Exercise objective>
Output, without alteration, the first line of the entries and each line after it, stopping with the line that contains "takes again (R319) -/".
+++
/-- A cue line's own state; its registers lie in the register file (R271, R280 to R284, R297, R308, R316 to R320). -/
structure LineSt where
  enabled   : Bool
  halted    : Bool
  resetting : Bool
  more      : Bool
  head      : BitVec 32
  tail      : BitVec 32
  asmData   : Cue
  asmMask   : BitVec 128
  held      : Option (Cue)
  loops     : List LoopLevel
  /-- the position where R299 expects the `LOOP_END` of a `LOOP_BEGIN` that opened no level -/
  skipEnd   : Option (BitVec 32)
  routine   : Option Routine
  count     : BitVec 48
  epoch     : BitVec 16
  /-- the head cue, once it has passed steps 1 to 9 of R287 -/
  taken     : Option (Cue)
  /-- the halt was in front of the head cue, which RESUME takes again (R319) -/
  atPrompter : Bool
  /-- the count break and the tag break that have halted the head cue do not fire on it again (R319) -/
  countSpent : Bool
  tagSpent   : Bool
  /-- a resume with SKIP: the head cue is discarded in the line's next turn (R291, R319) -/
  skip       : Bool
  /-- writes of LINE_RING that wait for the property cue in progress (R279) -/
  ringAt     : List Word
  deriving DecidableEq, Repr, Inhabited

/-- A split fetcher (R313); PTR, LIM and CTL lie in the register file. -/
structure Fetcher where
  loops     : List LoopLevel
  skipEnd   : Option (BitVec 32)
  count     : BitVec 48
  epoch     : BitVec 16
  step      : BitVec 32
  taken     : Option (Cue)
  atFetcher : Bool
  breakSpent : Bool
  deriving DecidableEq, Repr, Inhabited

/-- What a root's release carries (R348): masks and the listed values in index order. -/
structure Align where
  maskCall : BitVec 64
  maskCc   : BitVec 16
  values   : List (BitVec 32)
  deriving DecidableEq, Repr, Inhabited

/-- Tree state of one curtain counter (R343 to R347). -/
structure CcTree where
  seq     : BitVec 8
  pending : Bool
  cue     : Option Nat
  loc     : Bool
  sent    : Bool
  kids    : List (BitVec 12)
  early   : List (BitVec 12)
  align   : Option Align
  deriving DecidableEq, Repr, Inhabited

/-- Callboard memory (R328, R343). -/
structure Callboard where
  counts : NMap (BitVec 20)
  trees  : NMap CcTree
  deriving DecidableEq, Repr, Inhabited

/-- A scale tracker (R37 to R39, R52). -/
structure Tracker where
  t      : BitVec 8
  fmt    : BitVec 4
  hist   : List (BitVec 32)
  isOpen : Bool
  initT  : BitVec 8
  passes : BitVec 32
  runmax : BitVec 32
  bound  : Option Nat
  deriving DecidableEq, Repr, Inhabited

/-- A write acknowledged and not landed (before R334): bytes inside one 64-byte word. -/
structure PendWrite where
  uid    : Nat
  engine : Nat
  addr   : Nat
  bytes  : List Byte
  poison : Bool
  deriving DecidableEq, Repr, Inhabited

/-- Local memory (R227 to R237): bytes, errors of stored words, acknowledged writes, corrected words waiting for
write-back, watch list (oldest first), scrub rows and the scrub periods that have ended. -/
structure Mem where
  epoch  : Nat
  cells  : List Host.Cell
  flaws  : NMap (List (Nat × Byte))
  wq     : List PendWrite
  corr   : List (Nat × Bool)
  watch  : List (Nat × Nat)
  scrub  : NMap Nat
  period : Nat
  /-- RETIRED frames, which the start-up clear has skipped (R262) -/
  dark   : List Nat
  deriving DecidableEq, Repr, Inhabited

/-- A handle entry (R240). -/
structure Handle where
  owned   : Bool
  home    : Bool
  fixed   : Bool
  locked  : Bool
  fmt     : Nat
  staticT : BitVec 8
  trk     : Nat
  trkEn   : Bool
  mrole   : Nat
  placed  : Bool
  first   : Nat
  pages   : Nat
  elems   : Nat
  partner : Nat
  mrows   : Nat
  mcols   : Nat
  bsPage  : Nat
  deriving DecidableEq, Repr, Inhabited

/-- States of a page descriptor (R241). -/
inductive PageState where
  | free | owned | backstage | locked | retired
  deriving DecidableEq, Repr, Inhabited

/-- A page descriptor (R241). -/
structure Page where
  state    : PageState
  dirty    : Bool
  touched  : Bool
  fresh    : Bool
  retPend  : Bool
  poisoned : Bool
  moving   : Bool
  handle   : Nat
  frame    : Nat
  page     : Nat
  bsPage   : Nat
  deriving DecidableEq, Repr, Inhabited

/-- A page-in under way (R252): words that have still to come. -/
structure PageIn where
  desc  : Nat
  frame : Nat
  left  : Nat
  err   : Bool
  deriving DecidableEq, Repr, Inhabited

/-- A write-back under way (R254, R263): words that have still to be acknowledged. -/
structure WriteBack where
  desc    : Nat
  frame   : Nat
  left    : Nat
  err     : Bool
  pageOut : Bool
  deriving DecidableEq, Repr, Inhabited

/-- A retirement move under way (R261). -/
structure Move where
  desc : Nat
  src  : Nat
  dst  : Nat
  deriving DecidableEq, Repr, Inhabited

/-- The property table (R240 to R266). -/
structure PropTable where
  handles : NMap Handle
  pages   : NMap Page
  /-- frames marked for retirement (R261 step 1) -/
  marked  : List Nat
  /-- descriptors with a demand page-in not yet started, oldest first -/
  demand  : List Nat
  hints   : List Nat
  ins     : List PageIn
  outs    : List WriteBack
  moves   : List Move
  hand    : Nat
  starve  : Bool
  /-- pages of the cue in progress already handled -/
  cursor  : Nat
  busy    : Bool
  deriving DecidableEq, Repr, Inhabited

/-- What a backstage request serves. -/
inductive BsUse where
  | pageIn (desc word : Nat)
  | writeBack (desc word : Nat)
  /-- a read of a transfer: walk position, part (0 codes, 1 block scale), bytes of the word -/
  | flyRead (uid pos part off len : Nat)
  /-- a partial word of a transfer: the bytes to lay over what the word holds -/
  | flyMerge (uid : Nat) (bytes : List (Nat × Byte))
  | flyWrite (uid : Nat)
  deriving DecidableEq, Repr, Inhabited

/-- A backstage request (R463): channel address [7:6]. -/
structure BsReq where
  use  : BsUse
  we   : Bool
  addr : BitVec 48
  data : BitVec 512
  deriving DecidableEq, Repr, Inhabited

/-- The backstage port: requests not yet issued, and those outstanding with channel and tag. -/
structure Backstage where
  todo : List BsReq
  out  : List (Nat × Nat × BsReq)
  deriving DecidableEq, Repr, Inhabited

/-- The last capture and the TAB_ state that no register holds (R515 to R517). -/
structure Tableau where
  image : NMap Word
  deriving DecidableEq, Repr, Inhabited

/-- States of a link port (FAB_PORT_STATUS.STATE). -/
inductive PortState where
  | disabled | training | up | down | dupId | peerMismatch | resetting | peerHeld
  deriving DecidableEq, Repr, Inhabited

/-- States of a physical channel (FAB_CH_STATUS.STATE). -/
inductive ChanState where
  | live | retraining | retired | idle
  deriving DecidableEq, Repr, Inhabited

/-- A link port (R443, R444): state, peer id from HELLO, own verdict sent (true holds), verdict received, and whether
its bring-up failures have been recorded already (a DOWN port's retries leave no record). -/
structure PortSt where
  state  : PortState
  peer   : BitVec 12
  own    : Option Bool
  heard  : Option Bool
  retry  : Bool
  deriving DecidableEq, Repr, Inhabited

/-- A physical channel of a port (R428 to R434). -/
structure ChanSt where
  state   : ChanState
  req     : Bool
  ready   : Bool
  /-- LSEQ of the next flit sent, and of the last flit accepted -/
  tx      : BitVec 10
  rx      : BitVec 10
  /-- flits sent and not acknowledged, oldest first -/
  replay  : List (BitVec 512)
  /-- credits held, by lane × 2 + VC -/
  credits : List Nat
  /-- ticks of the replays counted in the window of R433, oldest first -/
  win     : List (BitVec 64)
  /-- the channel retired and its handover has not been answered: the classes it carried -/
  handing : List Nat
  deriving DecidableEq, Repr, Inhabited

/-- A packet that has reached the local port: operation code, class, source, payload bytes, and the channel that is owed
the credits of its flits (port × 4 + channel, lane × 2 + VC of each flit). -/
structure Packet where
  opc   : Nat
  ch    : Nat
  src   : BitVec 12
  data  : List Byte
  owed  : List (Nat × Nat)
  deriving DecidableEq, Repr, Inhabited

/-- A remote WRITE, READ or POST without its answer yet (R335, R426). -/
inductive RKind where
  | write
  /-- walk position, part (0 codes, 1 block scale) and bytes -/
  | read (pos part count : Nat)
  | post
  deriving DecidableEq, Repr, Inhabited

structure RemoteOp where
  tag    : Nat
  dst    : BitVec 12
  kind   : RKind
  ch     : Nat
  /-- the cue it belongs to -/
  q      : QCue
  /-- a POST that still waits for earlier operations (R425): counter and delta -/
  waits  : Option (Nat × BitVec 12)
  deriving DecidableEq, Repr, Inhabited

/-- Link ports, channels (port × 4 + channel), flits waiting for a channel (port × 4 + class), routes (R438), packets
being put together by (source × 16 + class × 4 + lane), packets at the local port, and remote operations. -/
structure Fab where
  ports   : NMap PortSt
  chans   : NMap ChanSt
  waitq   : NMap (List (BitVec 512))
  routes  : NMap (BitVec 10)
  partials : NMap Packet
  localIn : List Packet
  rops    : List RemoteOp
  deriving DecidableEq, Repr, Inhabited

/-- An activation row in a feed buffer (R40, R201): format, scale exponent, F16 bound, element codes, block-scale codes
and the positions of poisoned elements. -/
structure FeedRow where
  fmt    : Nat
  t      : Int
  b      : Int
  codes  : List Nat
  scales : List Nat
  poison : List Nat
  deriving DecidableEq, Repr, Inhabited

/-- A weight tile (R202): `rows` elements per column, codes in walk order. -/
structure WTile where
  fmt    : Nat
  t      : Int
  b      : Int
  rows   : Nat
  codes  : List Nat
  scales : List Nat
  poison : List Nat
  deriving DecidableEq, Repr, Inhabited

/-- A half of the weight buffer, or a quarter under HALVES (R60). -/
inductive WHalf where
  | empty | filling (uid : Nat) | ready (tile : WTile)
  deriving DecidableEq, Repr, Inhabited

/-- Working weights, with the fields of the fill that loaded them (R67) and their fill parity (R64). -/
structure Working where
  tile   : WTile
  fmtW   : Nat
  kUsed  : Nat
  nUsed  : Nat
  parity : Bool
  deriving DecidableEq, Repr, Inhabited

/-- A shadow register set (R64): a preloaded tile and the parity of the fill it is for. -/
structure Shadow where
  tile   : WTile
  parity : Bool
  deriving DecidableEq, Repr, Inhabited

/-- Hold slots of an array or bank (R73 to R75): raw partials, row-major. -/
structure Hold where
  line : Line
  m    : Nat
  n    : Nat
  e    : Int
  vals : List (BitVec 64)
  deriving DecidableEq, Repr, Inhabited

/-- A tile (R124): its fill by issue number, array or bank counted from the fill's first, rows of binary32 codes or raw
words, and the poisoned elements by row and column (R133); how many rows have been taken, and the run that has claimed
it. -/
structure TqTile where
  line   : Line
  tag    : Nat
  uid    : Nat
  fill   : Nat
  arr    : Nat
  first  : Nat
  n      : Nat
  raw    : Bool
  e      : Int
  rows   : List (List (BitVec 64))
  poison : List (Nat × Nat)
  taken  : Nat
  begun  : Option Nat
  deriving DecidableEq, Repr, Inhabited

/-- What a run needs to know of a fill with outputs (R126, R127): the issue moment is the count of dispatches so far. -/
structure FillInfo where
  line   : Line
  tag    : Nat
  m      : Nat
  n      : Nat
  raw    : Bool
  arrays : Nat
  issued : Nat
  owner  : Option Nat
  deriving DecidableEq, Repr, Inhabited

/-- A fill that has issued and not drained its last output: its cue, its queue, the flat banks it uses, the parity of
its activation slices (R64), and whether it drains into hold slots alone. -/
structure Fill where
  uid    : Nat
  seq    : Nat
  side   : Nat
  banks  : List Nat
  parity : List Bool
  holds  : Bool
  deriving DecidableEq, Repr, Inhabited

/-- The array complex (R58 to R98). Feeds and holds go by array or bank (holds by first bank), weight halves by
2 × queue + half under HALVES, working weights by bank in APART and by queue otherwise. -/
structure Arr where
  mode    : Nat
  split   : Bool
  lineA   : Nat
  lineB   : Nat
  feeds   : NMap (List FeedRow)
  halves  : NMap WHalf
  /-- the half that fills next and the half that is used next, by queue -/
  fillAt  : NMap Nat
  useAt   : NMap Nat
  shadow  : NMap (NMap Shadow)
  working : NMap Working
  holds   : NMap Hold
  lastM   : NMap Nat
  fillSeq : Nat
  inFlight : List Fill
  /-- tiles at the drain edges that have no slot yet, oldest first -/
  drain   : List (Nat × TqTile)
  /-- tiles in slots, oldest first -/
  tq      : List (Nat × TqTile)
  fills   : NMap FillInfo
  awake   : List Nat
  /-- the ramp limiter's allowance, banks asleep since its last rise, and banks a held issue would wake (R509) -/
  allow   : Nat
  slept   : Nat
  want    : Nat
  deriving DecidableEq, Repr, Inhabited

/-- An element in a chorus FIFO port (R118): format code, scale exponent, code, poison. -/
structure PElem where
  fmt    : Nat
  t      : Int
  code   : Nat
  poison : Bool
  deriving DecidableEq, Repr, Inhabited

/-- A chorus output on its way to a fly engine (R129, R134): 0 binary32, 1 F16, 2 raw I64 with its E; a masked element
keeps its place and is not written (R123). -/
structure ChoElem where
  kind   : Nat
  bits   : BitVec 64
  e      : Int
  poison : Bool
  masked : Bool
  deriving DecidableEq, Repr, Inhabited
+++
Exercise response>
/-- A cue line's own state; its registers lie in the register file (R271, R280 to R284, R297, R308, R316 to R320). -/
structure LineSt where
  enabled   : Bool
  halted    : Bool
  resetting : Bool
  more      : Bool
  head      : BitVec 32
  tail      : BitVec 32
  asmData   : Cue
  asmMask   : BitVec 128
  held      : Option (Cue)
  loops     : List LoopLevel
  /-- the position where R299 expects the `LOOP_END` of a `LOOP_BEGIN` that opened no level -/
  skipEnd   : Option (BitVec 32)
  routine   : Option Routine
  count     : BitVec 48
  epoch     : BitVec 16
  /-- the head cue, once it has passed steps 1 to 9 of R287 -/
  taken     : Option (Cue)
  /-- the halt was in front of the head cue, which RESUME takes again (R319) -/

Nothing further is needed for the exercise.